What lines of the data below hold "steps"? Show them.

Information given:
◇ ◇ ◇ ◇

-- ==== Sys2Proof/Machine/Head.lean ====
section
/-! DEFINITION. The head's inputs and the steps of the Output Driver (sections 11.1 to 11.3): TAMPER_LINE_CHANGE
to OVERLAY_END, and SELF_CHECK_CHIRP_END. -/

namespace Sys2Proof.Machine

/-! ## The tamper line (R175) -/

/-- The debounced state of the tamper line changes. -/
def Node.tamperChanged (n : Node) : Node :=
  match n.power.phase with
  | .startUp => n
  | .dormant =>
    if n.out.offBase then { n with out := { n.out with overlay := some ⟨.tamper, later n.clock 2048⟩ } } else n
  | _ => n.deliver [if n.out.offBase then .raise .tamper none else .clear .tamper none]

/-- The tamper level has held 50 ms. -/
def Node.debounceTamper (n : Node) : Node :=
  let held := { n with out := { n.out with offBase := n.out.tamperLine, tamperDebounce := none } }
  if n.out.offBase == n.out.tamperLine then held else held.tamperChanged

/-! ## The test input (R176) -/

/-- The hold timing after a debounced press or release. -/
def holdAfter (pressed : Bool) (phase : Phase) (now : Stamp) : Hold :=
  if !pressed then .none else if phase == .startUp then .startUpPress else .since now false false

/-- The test level has held 50 ms. -/
def Node.debounceTest (n : Node) : Node :=
  { n with
    out := { n.out with
      testPressed := n.out.testLine
      testDebounce := none
      hold :=
        if n.out.testPressed == n.out.testLine then n.out.hold
        else holdAfter n.out.testLine n.power.phase n.clock } }

/-- A self-check's chirp sounds unless LOCAL ALARM, REMOTE ALARM or TEST is the playing pattern. -/
def Outputs.allowsChirp (o : Outputs) : Bool :=
  match o.sounder with
  | none => true
  | some pl => pl.pattern == .faultChirp

/-- A self-check: both indicators light for 1 s, and one chirp of 20 ms sounds. -/
def Node.selfCheck (n : Node) : Node :=
  { n with
    out := { n.out with
      overlay := some ⟨.selfCheck, later n.clock 1024⟩
      chirp := if n.out.allowsChirp then some (later n.clock (ticksOfMs 20)) else n.out.chirp } }

/-- The action at 2 s held (R176). A press that is judged at the very moment at which walk test ended, with the end
taken first, is a forced sample too, and reaches the unit when walk test is inactive, so that it is discarded (R83).
DESIGN CHOICE (log entry 33): "the same event" is one reading of the node clock. -/
def Node.heldTwo (n : Node) : Node :=
  if !n.active then n
  else if n.alarm.walkTest.isSome || n.alarm.testEnded == some n.clock then n.forcedSample
  else n.selfCheck

/-- The moment at which a press is held 2 s, while it has not acted there. -/
def Hold.twoAt : Hold → Option Stamp
  | .since start false _ => some (later start 2048)
  | _ => Option.none

/-- The moment at which a press is held 5 s, while it has not acted there. -/
def Hold.fiveAt : Hold → Option Stamp
  | .since start _ false => some (later start 5120)
  | _ => Option.none

/-- The press has acted at 2 s. -/
def Hold.actedTwo : Hold → Hold
  | .since start _ b => .since start true b
  | h => h

/-- The press has acted at 5 s. -/
def Hold.actedFive : Hold → Hold
  | .since start a _ => .since start a true
  | h => h

/-! ## The commands -/

/-- TAMPER_LINE_CHANGE (R175): a wake source (Table 10-1). -/
def execTamperLineChange (offBase : Bool) (s : State) : Host.Outcome State Fault Refusal :=
  let n := s.node
  s.go
    (if n.out.tamperLine == offBase then n
    else
      Node.woken
        { n with
          out := { n.out with
            tamperLine := offBase
            tamperDebounce := debounceFrom offBase n.out.offBase n.clock } })

/-- TAMPER_DEBOUNCE_END (R175). -/
def execTamperDebounceEnd (s : State) : Host.Outcome State Fault Refusal :=
  let n := s.node
  s.go (if due n.clock n.out.tamperDebounce then n.debounceTamper.settleWoken else n)

/-- TEST_INPUT_CHANGE (R176): an input's event, and so a wake source (R169, log entry 17). -/
def execTestInputChange (pressed : Bool) (s : State) : Host.Outcome State Fault Refusal :=
  let n := s.node
  s.go
    (if n.out.testLine == pressed then n
    else
      Node.woken
        { n with
          out := { n.out with
            testLine := pressed
            testDebounce := debounceFrom pressed n.out.testPressed n.clock } })

/-- TEST_DEBOUNCE_END (R176). -/
def execTestDebounceEnd (s : State) : Host.Outcome State Fault Refusal :=
  let n := s.node
  s.go (if due n.clock n.out.testDebounce then n.debounceTest.woken else n)

/-- TEST_HOLD_2S (R176). -/
def execTestHold2s (s : State) : Host.Outcome State Fault Refusal :=
  let n := s.node
  s.go
    (if due n.clock n.out.hold.twoAt then
      (Node.heldTwo { n with out := { n.out with hold := n.out.hold.actedTwo } }).settleWoken
    else n)

/-- TEST_HOLD_5S (R176): in DORMANT an exit request is sent (R168). -/
def execTestHold5s (s : State) : Host.Outcome State Fault Refusal :=
  let n := s.node
  s.go
    (if due n.clock n.out.hold.fiveAt then
      let m := { n with out := { n.out with hold := n.out.hold.actedFive } }
      if n.power.phase == .dormant then m.requestExit.settleWoken else m.woken
    else n)

/-- SOUNDER_STEP (R173). -/
def execSounderStep (s : State) : Host.Outcome State Fault Refusal :=
  let n := s.node
  s.go
    (match n.out.sounder with
    | none => n
    | some pl =>
      if due n.clock pl.ends then
        Node.settleWoken { n with out := { n.out with sounder := some (pl.next pl.pattern.steps n.clock) } }
      else n)

/-- INDICATOR_STEP (R174). -/
def execIndicatorStep (led : Led) (s : State) : Host.Outcome State Fault Refusal :=
  let n := s.node
  s.go
    (match led with
    | .red =>
      if due n.clock n.out.red.ends then
        Node.woken { n with out := { n.out with red := n.out.red.next n.out.red.pattern.steps n.clock } }
      else n
    | .amber =>
      if due n.clock n.out.amber.ends then
        Node.woken { n with out := { n.out with amber := n.out.amber.next n.out.amber.pattern.steps n.clock } }
      else n)

/-- OVERLAY_END (R174): the amber pattern shown resumes from its beginning. -/
def execOverlayEnd (s : State) : Host.Outcome State Fault Refusal :=
  let n := s.node
  s.go
    (match n.out.overlay with
    | none => n
    | some v =>
      if reached n.clock v.ends then
        let p := n.out.amber.pattern
        Node.woken { n with out := { n.out with overlay := none, amber := startPattern p.steps n.clock p } }
      else n)

/-- SELF_CHECK_CHIRP_END (R176). -/
def execSelfCheckChirpEnd (s : State) : Host.Outcome State Fault Refusal :=
  let n := s.node
  s.go (if due n.clock n.out.chirp then Node.settle { n with out := { n.out with chirp := none } } else n)

end Sys2Proof.Machine
end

◇ ◇ ◇ ◇

Finished task:
/-! DEFINITION. The head's inputs and the steps of the Output Driver (sections 11.1 to 11.3): TAMPER_LINE_CHANGE
        Node.settleWoken { n with out := { n.out with sounder := some (pl.next pl.pattern.steps n.clock) } }
        Node.woken { n with out := { n.out with red := n.out.red.next n.out.red.pattern.steps n.clock } }
        Node.woken { n with out := { n.out with amber := n.out.amber.next n.out.amber.pattern.steps n.clock } }
        Node.woken { n with out := { n.out with overlay := none, amber := startPattern p.steps n.clock p } }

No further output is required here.